In all, The Community won 75 percent of its 2019 pitches, landing work for Procter & Gamble, Oikos and UNICEF, contributing to the agency’s 13 percent revenue growth—its sixth consecutive year in double digits.
“As an agency, they live in a unique overlap of multicultural and mainstream, developing work for our brand that consistently and successfully blurs the lines and reflects the changing face of America,” says Andrew McKechnie, senior VP and chief creative officer at Verizon. “The Community approaches the work in a way that few agencies can—with creative disruption, cultural nuance and deep human insights.”
The agency’s 2019 work for Verizon now feels prescient, focused as it was on engineers and emergency responders, the kind of essential workers who keep the nation’s infrastructure running, even during a crisis. But the largest lift for the agency was Verizon’s Oscars campaign, the first in the history of the broadcast to feature Spanish dialogue without subtitles.
An archaic rule in place at TV network ABC originally prevented this from happening. At first negotiations between the agency and network management were tense, but backing from Verizon Chief Marketing Officer Diego Scotti helped cement an agreement. “Diego really believed that we should make a stand for this, and he pushed for it and made it happen,” says Chief Creative Officer and Co-founder Joaquin Molla. “I think his confidence in the idea was the X-factor.”
The message viewers got was of Spanish not as a foreign language that needed careful translation but as a natural part of the lives of the people they saw on the screen—and by extension, their own lives. For its part, Verizon saw 4.75 percent growth in the U.S. Hispanic market, and brand recall among millennials in the general market hit 92 percent.
A campaign for California-based Bank of the West helped the regional company stand out among finance behemoths by pointing out the hidden ways banks use their customers’ money. The bank pledged not to invest in fossil fuels or tobacco to draw consumers who don’t want to support those industries.
“Brands that communicate authentically and in a more purpose-driven way really resonate with the world today. Do you want a bank that's investing in Arctic drilling and fracking and all of those things?
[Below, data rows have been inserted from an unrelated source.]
/-- One step of a fill: one of its pieces, or `index`, the read of its next row's index, whichever comes next. -/
def fillStep (s : State) (t : TeamRef) (w : Nat) (x : Window) (index : State → State) : State :=
  let i := pickIx s (x.todo.length + if x.rows = 0 then 0 else 1)
  match x.todo[i]? with
  | some p => fillPiece s t w x i p
  | none => if x.rows = 0 then s else index (tick s)

/-- A running program's fill makes its next step; `code` is its command's. The word is read once: what the program fetched stays as it
was (R342). -/
def fillMore (code : Nat) (s : State) (t : TeamRef) (w : Nat) (index : State → Team → Window → Nat → State) : State :=
  match teamOf s t with
  | none => s
  | some u =>
    let x := winOf u w
    let v := (stGet x.ahead x.pc.toNat).toNat % 2 ^ 128
    if x.st = .running ∧ x.filling.isSome ∧ fld v 0 8 = code ∧ fillReady s u x then fillStep s t w x fun s => index s u x v else s

/-- A fill's command: its checks, and its first step where it may write its slot (R344). The word is kept for the fill's later steps. -/
def fillCommand (code : Nat) (bytes : Nat → Nat) (work : Team → Window → Nat → List Piece × Nat)
    (index : State → TeamRef → Nat → Team → Window → Nat → State) (t : TeamRef) (w : Nat) (s : State) : Host.Outcome State Fault Refusal :=
  match teamOf s t with
  | some u =>
    if (winOf u w).filling.isSome then agent s fun s => fillMore code s t w fun s u x v => index s t w u x v
    else command code t w s fun s u x v => match fillErr x (bytes v) with
      | some e => winStop s t w e.1 e.2
      | none =>
        if !fillReady s u x then s
        else
          let k := work u x v
          let s := fillBegin (modWin s t w fun y => { y with ahead := stSet y.ahead y.pc.toNat (BitVec.ofNat 129 (2 ^ 128 + v)) }) t w x k.1 k.2
          fillMore code s t w fun s u x v => index s t w u x v
  | none => .next s

/-- The bytes of a tile: its rows and the bytes of each. -/
def tileRows (lo : Nat) (v : Nat) : Nat × Nat := (fld v lo 8 + 1, 16 * (fld v (lo + 8) 8 + 1))

/-- The source offset of row i of an STILE. -/
def stileOff (x : Window) (v i : Nat) : Int :=
  16 * (fld v 16 32 + toIntN 24 true (fld v 48 24) * loopIx x 0 + toIntN 24 true (fld v 72 24) * loopIx x 1 + fld v 112 16 * i)

/-- STILE (R344) (DEDUCED, log 54). -/
def execStile (t : TeamRef) (w : Nat) (s : State) : Host.Outcome State Fault Refusal :=
  fillCommand 1 (fun v => (tileRows 96 v).1 * (tileRows 96 v).2)
    (fun u x v => ((List.range (tileRows 96 v).1).flatMap fun i => rowPieces u x (tileRows 96 v).2 i (stileOff x v i), 0))
    (fun s _ _ _ _ _ => s) t w s

/-- STILE_FILL_DONE (R344): every byte of the fill is performed. -/
def execStileFillDone (t : TeamRef) (w : Nat) (s : State) : Host.Outcome State Fault Refusal :=
  agent s fun s => match teamOf s t with
  | none => s
  | some u =>
    let x := winOf u w
    match x.filling with
    | none => s
    | some k =>
      if !x.todo.isEmpty ∨ x.rows ≠ 0 then s
      else
        let s := addJoin s x.pid (expand s [x.fid])
        modWin s t w fun x => { x with
          fills := lset x.fills k (x.fills.getD k 0 + 1), rels := lset x.rels k 0, rpast := lset x.rpast k []
          fops := lset x.fops k x.fid, f := x.f + 1, filling := none, pc := ptrAdd x.pc 16 }

/-- The index of an SGATHER's next row is read (R344, R345): the row's bytes may move from now on; one that faults or is poisoned stops
the program. -/
def gatherIndex (s : State) (t : TeamRef) (w : Nat) (u : Team) (x : Window) (v : Nat) : State :=
  let n := tileRows 104 v
  let i := n.1 - x.rows
  let ix := readIndex s (fillEng s t x) (ptrAdd x.b.sbase (16 * fld v 48 32 + 4 * n.1 * loopIx x 0 + 4 * i : Nat))
  match ix.2 with
  | .error c => winStop ix.1 t w cSTRPROG c
  | .ok j => modWin ix.1 t w fun y =>
    { y with rows := y.rows - 1, todo := y.todo ++ rowPieces u x n.2 i (16 * (fld v 16 32 + fld v 80 24 * j) : Nat) }

/-- SGATHER (R344, R345): indices are read in row order. -/
def execSgather (t : TeamRef) (w : Nat) (s : State) : Host.Outcome State Fault Refusal :=
  fillCommand 2 (fun v => (tileRows 104 v).1 * (tileRows 104 v).2) (fun _ _ v => ([], (tileRows 104 v).1)) gatherIndex t w s

/-- SLOOP (R344). -/
def execSloop (t : TeamRef) (w : Nat) (s : State) : Host.Outcome State Fault Refusal :=
  command 3 t w s fun s _ x v =>
    let m := fld v 8 8
    let sh := 2 ^ fld m 1 3
    let n := if bit1 m 0 then (x.pv.toNat + sh - 1) / sh else fld v 16 32
    let nx := ptrAdd x.pc 16
    if n = 0 then winGo s t w (ptrAdd x.pc (16 * (fld v 48 24 + 1) : Nat))
    else if 4 ≤ x.loops.length then winStop s t w cSTRPROG 3
    else modWin s t w fun x => { x with pc := nx, loops := (nx, n, 0) :: x.loops }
You may not, and if you don't, we're the bank for you,” The Community President Luis Montero says of the campaign. “And it was a pretty incredible story to see how much money they lost in the short term taking that bet. And then a month in, assets started skyrocketing and different entities were pushing their money over to Bank of the West because they stood for something.” The campaign drew $250 million in large account deposits and lowered the median age of the company’s customers from 42 to 39.
An out-of-home campaign for Hispanic Heritage Month enlisted Latinx artists to use Samsung’s Galaxy Note10+ and S Pen to create digital illustrations that racked up 20 million impressions in Times Square, Penn Plaza and the World Trade Center.
Last year also saw a high-level hiring spree at The Community, which now boasts a new managing director in New York, an executive creative director in San Francisco and a new head of people. A full 20 percent of the agency’s staff was promoted last year.
“The word ‘multicultural’ has become a bit like the word ‘millennial’ was a couple years ago,” Montero says. “It’s now what everybody wants.”